The scandal could soon spread to the United States, whose secretary of the interior recently announced the opening of an investigation into the troubled legacy of Native American boarding schools, with particular attention to cemeteries or potential burial sites, to “uncover the truth about the loss of human life and the lasting consequences ”of these institutions, which over the decades have forced hundreds of thousands of children to leave their families and communities of origin.

The announcement of the new “horrifying and shocking discovery of hundreds of nameless graves” in Canada was made by the Cowessess community. The former school in Marieval, in eastern Saskatchewan, remained active for 98 years, until 1997. Excavations began in May, soon after. the discovery of the remains of 215 children near what was once the Kamloops Indian Residential School, one of the institutions of the so-called “Indian residential schools” system, a network of schools founded by the government and administered by the Catholic Churches which forcibly removed indigenous children from their communities to assimilate them into the dominant “white” culture.

“The number of unnamed graves will be the most significant to date in Canada,” the Federation of Indigenous Sovereign Nations (FSIN) said in a statement referring to the former school of Marieval.

“The Pope’s apologies would help the survivors begin the journey of reconciliation,” he said in a ‘interview with the Courier the executive director of the National Center for Truth and Reconciliation, Stephanie Scott, said the death toll could be over 6,000.


Following the discovery of Kamloops’ human remains, excavations have begun in several former residential schools in the country with the assistance of government authorities. They were colleges run by the government and religious authorities, in the nineteenth and twentieth centuries, with the aim of assimilating indigenous youth at all costs. Between 1863 and 1998, more than 150,000 indigenous children were taken from their homes, almost always by force, and placed in residential schools, where they were forbidden to speak the language or practice the culture of their communities.

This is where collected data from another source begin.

-- ==== Sys2Proof/Machine/Dispatch.lean ====
section
/-! DEFINITION. The dispatch of every command to its meaning. -/

namespace Sys2Proof.Machine

/-- The effect of a command on everything but the queue. -/
def exec (i : Instr) (s : State) : Host.Outcome State Fault Refusal :=
  match i with
  | .gxPorstNAssert dt => Sys2Proof.Machine.execGxPorstNAssert dt s
  | .gxPorstNDeassert dt inst group saddr mfr => Sys2Proof.Machine.execGxPorstNDeassert dt inst group saddr mfr s
  | .gxRstNAssert dt => Sys2Proof.Machine.execGxRstNAssert dt s
  | .gxRstNDeassert dt keyHash keyValid => Sys2Proof.Machine.execGxRstNDeassert dt keyHash keyValid s
  | .wakeTimerExpiry dt => Sys2Proof.Machine.execWakeTimerExpiry dt s
  | .pgInputChange dt rail level => Sys2Proof.Machine.execPgInputChange dt rail level s
  | .clkAckChange dt clk level => Sys2Proof.Machine.execClkAckChange dt clk level s
  | .pwrTargetKeep dt priv => Sys2Proof.Machine.execPwrTargetKeep dt priv s
  | .keepEntry dt => Sys2Proof.Machine.execKeepEntry dt s
  | .pwrTargetStandby dt priv => Sys2Proof.Machine.execPwrTargetStandby dt priv s
  | .pwrTargetActive dt priv => Sys2Proof.Machine.execPwrTargetActive dt priv s
  | .oppAckSeen dt => Sys2Proof.Machine.execOppAckSeen dt s
  | .oppAckTimeout dt => Sys2Proof.Machine.execOppAckTimeout dt s
  | .clockMonitorWindow dt clk stopped edges => Sys2Proof.Machine.execClockMonitorWindow dt clk stopped edges s
  | .supplyMonitorChange dt rail warn fail => Sys2Proof.Machine.execSupplyMonitorChange dt rail warn fail s
  | .thermalSample dt readings => Sys2Proof.Machine.execThermalSample dt readings s
  | .timeStrobeEdge dt timeIn valid j => Sys2Proof.Machine.execTimeStrobeEdge dt timeIn valid j s
  | .tbCompareWindowEnd dt edge => Sys2Proof.Machine.execTbCompareWindowEnd dt edge s
  | .timeInLossTimeout dt validFell => Sys2Proof.Machine.execTimeInLossTimeout dt validFell s
  | .kclkLoss dt => Sys2Proof.Machine.execKclkLoss dt s
  | .tbRelock dt priv => Sys2Proof.Machine.execTbRelock dt priv s
  | .tbRefSelWrite dt priv kclk => Sys2Proof.Machine.execTbRefSelWrite dt priv kclk s
  | .tbNowLoRead dt priv debug => Sys2Proof.Machine.execTbNowLoRead dt priv debug s
  | .gxSafeReqEdge dt level => Sys2Proof.Machine.execGxSafeReqEdge dt level s
  | .safeCtlEnter dt priv => Sys2Proof.Machine.execSafeCtlEnter dt priv s
  | .planSyncEdge dt j => Sys2Proof.Machine.execPlanSyncEdge dt j s
  | .planSyncTimeout dt => Sys2Proof.Machine.execPlanSyncTimeout dt s
  | .hostIdleEdge dt t level => Sys2Proof.Machine.execHostIdleEdge dt t level s
  | .registerWrite dt agent addr data be priv mem => Sys2Proof.Machine.execRegisterWrite dt agent addr data be priv mem s
  | .rcRegisterRead dt agent addr req debug => Sys2Proof.Machine.execRcRegisterRead dt agent addr req debug s
  | .snsFsLoRead dt port priv debug => Sys2Proof.Machine.execSnsFsLoRead dt port priv debug s
  | .mboxGo dt box ack priv => Sys2Proof.Machine.execMboxGo dt box ack priv s
  | .mboxAck dt box priv => Sys2Proof.Machine.execMboxAck dt box priv s
  | .mboxNoticeRead dt box priv debug => Sys2Proof.Machine.execMboxNoticeRead dt box priv debug s
  | .ringDoorbell dt ctx ring v => Sys2Proof.Machine.execRingDoorbell dt ctx ring v s
  | .ringPause dt ctx ring => Sys2Proof.Machine.execRingPause dt ctx ring s
  | .ringResume dt ctx ring => Sys2Proof.Machine.execRingResume dt ctx ring s
  | .ringAbort dt ctx ring => Sys2Proof.Machine.execRingAbort dt ctx ring s
  | .ringCtlReset dt ctx ring => Sys2Proof.Machine.execRingCtlReset dt ctx ring s
  | .pktDoorbell dt ring prod priv => Sys2Proof.Machine.execPktDoorbell dt ring prod priv s
  | .pktRingEnable dt ring priv mem => Sys2Proof.Machine.execPktRingEnable dt ring priv mem s
  | .pktRingDisable dt ring priv mem => Sys2Proof.Machine.execPktRingDisable dt ring priv mem s
  | .ccRestartWrite dt priv => Sys2Proof.Machine.execCcRestartWrite dt priv s
  | .semReadAcquire dt agent n debug => Sys2Proof.Machine.execSemReadAcquire dt agent n debug s
  | .semAcquire dt agent n => Sys2Proof.Machine.execSemAcquire dt agent n s
  | .semRenew dt agent n lease => Sys2Proof.Machine.execSemRenew dt agent n lease s
  | .semRelease dt agent n => Sys2Proof.Machine.execSemRelease dt agent n s
  | .leaseExpiry dt n => Sys2Proof.Machine.execLeaseExpiry dt n s
  | .debugHalt dt priv pair halt => Sys2Proof.Machine.execDebugHalt dt priv pair halt s
  | .debugStep dt priv pair => Sys2Proof.Machine.execDebugStep dt priv pair s
  | .freezeLeaseWrite dt priv v => Sys2Proof.Machine.execFreezeLeaseWrite dt priv v s
  | .debugChallenge dt ask out => Sys2Proof.Machine.execDebugChallenge dt ask out s
  | .debugUnlockResponse dt key sig testMode => Sys2Proof.Machine.execDebugUnlockResponse dt key sig testMode s
  | .debugChallengeTimeout dt => Sys2Proof.Machine.execDebugChallengeTimeout dt s
  | .tgtClaim dt t priv debug => Sys2Proof.Machine.execTgtClaim dt t priv debug s
  | .tgtComplete dt t src priv => Sys2Proof.Machine.execTgtComplete dt t src priv s
  | .faultAcknowledge dt src priv => Sys2Proof.Machine.execFaultAcknowledge dt src priv s
  | .faultFirstClr dt priv => Sys2Proof.Machine.execFaultFirstClr dt priv s
  | .faultLogRead dt priv debug => Sys2Proof.Machine.execFaultLogRead dt priv debug s
  | .fiArm dt priv mode src cause cls => Sys2Proof.Machine.execFiArm dt priv mode src cause cls s
  | .drawKatStart dt priv lane => Sys2Proof.Machine.execDrawKatStart dt priv lane s
  | .pressHb dt => Sys2Proof.Machine.execPressHb dt s
  | .pressSparesWrite dt priv k => Sys2Proof.Machine.execPressSparesWrite dt priv k s
  | .mgmtLock dt priv => Sys2Proof.Machine.execMgmtLock dt priv s
  | .mailboxOpen dt mem outs => Sys2Proof.Machine.execMailboxOpen dt mem outs s
  | .fwConfirm dt outs => Sys2Proof.Machine.execFwConfirm dt outs s
  | .fwConfirmRetry dt outs => Sys2Proof.Machine.execFwConfirmRetry dt outs s
  | .watchdogExpiry dt pair => Sys2Proof.Machine.execWatchdogExpiry dt pair s
  | .lockstepMismatch dt pair => Sys2Proof.Machine.execLockstepMismatch dt pair s
  | .controlSramError dt word finding => Sys2Proof.Machine.execControlSramError dt word finding s
  | .coreException dt core cause faultAddr => Sys2Proof.Machine.execCoreException dt core cause faultAddr s
  | .mmuRefusal dt => Sys2Proof.Machine.execMmuRefusal dt s
  | .getVersion dt box => Sys2Proof.Machine.execGetVersion dt box s
  | .openContext dt box => Sys2Proof.Machine.execOpenContext dt box s
  | .closeContext dt box mem => Sys2Proof.Machine.execCloseContext dt box mem s
  | .contextClosed dt ctx => Sys2Proof.Machine.execContextClosed dt ctx s
  | .loadBinding dt box mem alloc => Sys2Proof.Machine.execLoadBinding dt box mem alloc s
  | .loadBindingReplace dt box mem => Sys2Proof.Machine.execLoadBindingReplace dt box mem s
  | .admitBinding dt box => Sys2Proof.Machine.execAdmitBinding dt box s
  | .admissionTakesEffect dt handle => Sys2Proof.Machine.execAdmissionTakesEffect dt handle s
  | .retireBinding dt box => Sys2Proof.Machine.execRetireBinding dt box s
  | .bindingLeavesPlan dt handle => Sys2Proof.Machine.execBindingLeavesPlan dt handle s
  | .attachStream dt box => Sys2Proof.Machine.execAttachStream dt box s
  | .streamAttached dt stream => Sys2Proof.Machine.execStreamAttached dt stream s
  | .detachAfterFrame dt box => Sys2Proof.Machine.execDetachAfterFrame dt box s
  | .detachAtOnce dt box => Sys2Proof.Machine.execDetachAtOnce dt box s
  | .defineSyncGroup dt box => Sys2Proof.Machine.execDefineSyncGroup dt box s
  | .syncGroupEffect dt group => Sys2Proof.Machine.execSyncGroupEffect dt group s
  | .createPool dt box => Sys2Proof.Machine.execCreatePool dt box s
  | .destroyPool dt box => Sys2Proof.Machine.execDestroyPool dt box s
  | .poolDrained dt handle cls => Sys2Proof.Machine.execPoolDrained dt handle cls s
  | .setGuard dt box => Sys2Proof.Machine.execSetGuard dt box s
  | .setDrawKey dt box => Sys2Proof.Machine.execSetDrawKey dt box s
  | .loadCoeff dt box mem => Sys2Proof.Machine.execLoadCoeff dt box mem s
  | .updateFinalState dt obj => Sys2Proof.Machine.execUpdateFinalState dt obj s
  | .setEnergyBudget dt box => Sys2Proof.Machine.execSetEnergyBudget dt box s
  | .shelfRegion dt box => Sys2Proof.Machine.execShelfRegion dt box s
  | .shelfQuota dt box => Sys2Proof.Machine.execShelfQuota dt box s
  | .shelfFlush dt box => Sys2Proof.Machine.execShelfFlush dt box s
  | .ringCreate dt box => Sys2Proof.Machine.execRingCreate dt box s
  | .ringResetDrain dt box => Sys2Proof.Machine.execRingResetDrain dt box s
  | .ringResetAbort dt box => Sys2Proof.Machine.execRingResetAbort dt box s
  | .ringResetDestroy dt box => Sys2Proof.Machine.execRingResetDestroy dt box s
  | .ringResetDone dt ctx ring => Sys2Proof.Machine.execRingResetDone dt ctx ring s
  | .queryStats dt box => Sys2Proof.Machine.execQueryStats dt box s
  | .keepRead dt box => Sys2Proof.Machine.execKeepRead dt box s
  | .keepWrite dt box out => Sys2Proof.Machine.execKeepWrite dt box out s
  | .fwStage dt box mem => Sys2Proof.Machine.execFwStage dt box mem s
  | .fwActivate dt box out => Sys2Proof.Machine.execFwActivate dt box out s
  | .ringFetchIssue dt => Sys2Proof.Machine.execRingFetchIssue dt s
  | .entryFetched dt ctx ring => Sys2Proof.Machine.execEntryFetched dt ctx ring s
  | .submit dt ctx ring count mem => Sys2Proof.Machine.execSubmit dt ctx ring count mem s
  | .freeBuffer dt ctx ring count => Sys2Proof.Machine.execFreeBuffer dt ctx ring count s
  | .shelfEvict dt ctx ring count => Sys2Proof.Machine.execShelfEvict dt ctx ring count s
  | .fence dt ctx ring count => Sys2Proof.Machine.execFence dt ctx ring count s
  | .nop dt ctx ring count => Sys2Proof.Machine.execNop dt ctx ring count s
  | .draw dt ctx ring count => Sys2Proof.Machine.execDraw dt ctx ring count s
  | .entryDeadline dt ctx ring count => Sys2Proof.Machine.execEntryDeadline dt ctx ring count s
  | .slotBoundary dt mem katFail => Sys2Proof.Machine.execSlotBoundary dt mem katFail s
  | .pressPeriodStart dt flagged => Sys2Proof.Machine.execPressPeriodStart dt flagged s
  | .stageBarrier dt work strip => Sys2Proof.Machine.execStageBarrier dt work strip s
  | .folioCompare dt work index a b rel => Sys2Proof.Machine.execFolioCompare dt work index a b rel s
  | .folioCompareTimeout dt work index => Sys2Proof.Machine.execFolioCompareTimeout dt work index s
  | .replayDone dt work index copy quireFault => Sys2Proof.Machine.execReplayDone dt work index copy quireFault s
  | .memReadBeat dt port tag data beat last poison resp => Sys2Proof.Machine.execMemReadBeat dt port tag data beat last poison resp s
  | .memWriteResponse dt port tag resp => Sys2Proof.Machine.execMemWriteResponse dt port tag resp s
  | .memTimeout dt port tag => Sys2Proof.Machine.execMemTimeout dt port tag s
  | .viewAbandon dt work => Sys2Proof.Machine.execViewAbandon dt work s
  | .csi2LongPacket dt port vc dtype ecc payload crcOk fifoLost storeErr => Sys2Proof.Machine.execCsi2LongPacket dt port vc dtype ecc payload crcOk fifoLost storeErr s
  | .frameStart dt port vc fn ecc j stampLost => Sys2Proof.Machine.execFrameStart dt port vc fn ecc j stampLost s
  | .frameEnd dt port vc fn ecc j stampLost => Sys2Proof.Machine.execFrameEnd dt port vc fn ecc j stampLost s
  | .lineStart dt port vc ecc => Sys2Proof.Machine.execLineStart dt port vc ecc s
  | .lineEnd dt port vc ecc => Sys2Proof.Machine.execLineEnd dt port vc ecc s
  | .lineTimeout dt stream => Sys2Proof.Machine.execLineTimeout dt stream s
  | .pclkWindow dt port edges => Sys2Proof.Machine.execPclkWindow dt port edges s
  | .stripReady dt work strip => Sys2Proof.Machine.execStripReady dt work strip s
  | .stripBufferRelease dt work strip => Sys2Proof.Machine.execStripBufferRelease dt work strip s
  | .syncWindowExpiry dt group => Sys2Proof.Machine.execSyncWindowExpiry dt group s
  | .pktParse dt ring mem => Sys2Proof.Machine.execPktParse dt ring mem s
  | .pktGapTimeout dt ring mem => Sys2Proof.Machine.execPktGapTimeout dt ring mem s
  | .motionRecordRetry dt ring mem => Sys2Proof.Machine.execMotionRecordRetry dt ring mem s
  | .regulatorRefill dt => Sys2Proof.Machine.execRegulatorRefill dt s
  | .scrubPass dt quire findings => Sys2Proof.Machine.execScrubPass dt quire findings s
  | .scrubRetry dt quire findings => Sys2Proof.Machine.execScrubRetry dt quire findings s
  | .selftestStep dt => Sys2Proof.Machine.execSelftestStep dt s
  | .selftestStepEnd dt pass => Sys2Proof.Machine.execSelftestStepEnd dt pass s
  | .migrationStart dt quire => Sys2Proof.Machine.execMigrationStart dt quire s
  | .migrationHandover dt quire handle => Sys2Proof.Machine.execMigrationHandover dt quire handle s
  | .migrationAbandonTimeout dt quire => Sys2Proof.Machine.execMigrationAbandonTimeout dt quire s
  | .coeffReloadDone dt handle gen set seg mem => Sys2Proof.Machine.execCoeffReloadDone dt handle gen set seg mem s
  | .faultReport dt faults => Sys2Proof.Machine.execFaultReport dt faults s
  | .faultPulseEnd dt => Sys2Proof.Machine.execFaultPulseEnd dt s
  | .keepScan dt corrected bad => Sys2Proof.Machine.execKeepScan dt corrected bad s
  | .keepRecordWrite dt out => Sys2Proof.Machine.execKeepRecordWrite dt out s
  | .keepWarnTimeout dt => Sys2Proof.Machine.execKeepWarnTimeout dt s
  | .journalAppend dt outs => Sys2Proof.Machine.execJournalAppend dt outs s
  | .journalRetry dt outs => Sys2Proof.Machine.execJournalRetry dt outs s
  | .journalCompaction dt outs => Sys2Proof.Machine.execJournalCompaction dt outs s
  | .mramRailRelease dt => Sys2Proof.Machine.execMramRailRelease dt s
  | .evtSignal dt t => Sys2Proof.Machine.execEvtSignal dt t s
  | .evtMessage dt t => Sys2Proof.Machine.execEvtMessage dt t s
  | .moderationExpiry dt t => Sys2Proof.Machine.execModerationExpiry dt t s
  | .evtStateParity dt kind => Sys2Proof.Machine.execEvtStateParity dt kind s
  | .entdaa dt addr => Sys2Proof.Machine.execEntdaa dt addr s
  | .setdasa dt saddr addr => Sys2Proof.Machine.execSetdasa dt saddr addr s
  | .setnewda dt addr => Sys2Proof.Machine.execSetnewda dt addr s
  | .rstdaa dt => Sys2Proof.Machine.execRstdaa dt s
  | .enec dt enint => Sys2Proof.Machine.execEnec dt enint s
  | .disec dt enint => Sys2Proof.Machine.execDisec dt enint s
  | .getpid dt => Sys2Proof.Machine.execGetpid dt s
  | .getbcr dt => Sys2Proof.Machine.execGetbcr dt s
  | .getdcr dt => Sys2Proof.Machine.execGetdcr dt s
  | .getmwl dt => Sys2Proof.Machine.execGetmwl dt s
  | .getmrl dt => Sys2Proof.Machine.execGetmrl dt s
  | .getstatus dt => Sys2Proof.Machine.execGetstatus dt s
  | .i3cPrivateWrite dt bytes parityErr overrun => Sys2Proof.Machine.execI3cPrivateWrite dt bytes parityErr overrun s
  | .i3cPrivateRead dt n underrun => Sys2Proof.Machine.execI3cPrivateRead dt n underrun s
  | .kread dt => Sys2Proof.Machine.execKread dt s
  | .kwrite dt out => Sys2Proof.Machine.execKwrite dt out s
  | .wake dt => Sys2Proof.Machine.execWake dt s
  | .restart dt => Sys2Proof.Machine.execRestart dt s
  | .ibiSend dt nacked => Sys2Proof.Machine.execIbiSend dt nacked s
  | .keeperInitDone dt => Sys2Proof.Machine.execKeeperInitDone dt s
  | .genericShortPacket dt port ecc => Sys2Proof.Machine.execGenericShortPacket dt port ecc s
  | .closeResponseHoldExpiry dt ctx => Sys2Proof.Machine.execCloseResponseHoldExpiry dt ctx s
  | .stockSweep dt pool buf resp poisoned => Sys2Proof.Machine.execStockSweep dt pool buf resp poisoned s
  | .minimumHighTimeEnd dt => Sys2Proof.Machine.execMinimumHighTimeEnd dt s
  | .idleRecordAck dt src => Sys2Proof.Machine.execIdleRecordAck dt src s

end Sys2Proof.Machine
end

A commission set up in 2008 to document the impact of this system found that large numbers of indigenous children never returned to their communities of origin. The Truth and Reconciliation report, published in 2015, stated that this policy amounted to “cultural genocide”.

In 2008, the Canadian government formally apologized. The leaders of the Catholic Church no. In 2018, the Canadian Bishops’ Conference, in a letter to the natives, explained that Pope Francis believed he “could not respond personally” to the request made by them, but encouraged the local bishops to continue the path of reconciliation and solidarity with indigenous communities.

The Missing Children Project documents the burial places of children who died while attending school. To date, more than 4,100 children have been identified who died while attending a residential school.

On the other hand, 50% of the complaints made to the Commission for Truth and Reconciliation concerned serious forms of physical and sexual abuse. Repeated cases of rape, which in most cases led to the psychological destruction of the victim and then had a very long-term impact: inability to establish interpersonal relationships, psychosis, alcoholism, unemployment, inability to be good parents.

On June 5, Canadian Prime Minister Justin Trudeau asked the Catholic Church to “take responsibility” for its role in the abuses committed in boarding schools for native children. The next day, Pope Francis said he “followed with pain the news coming from Canada”. Then he added: “We entrust to the Lord the souls of all deceased children in residential schools in Canada and pray for Canadian indigenous families and communities in pain. We pray in silence ». For his part, in recent days the bishop of Montreal, Monsignor Christian Le’pine, published a letter of apology, on behalf of the Catholic Church, speaking of “a dark side of Canadian history with respect to which no man, woman, believer or no, it can rightly remain indifferent ».

The peoples of the American First Nations still await a formal apology from the Catholic Church.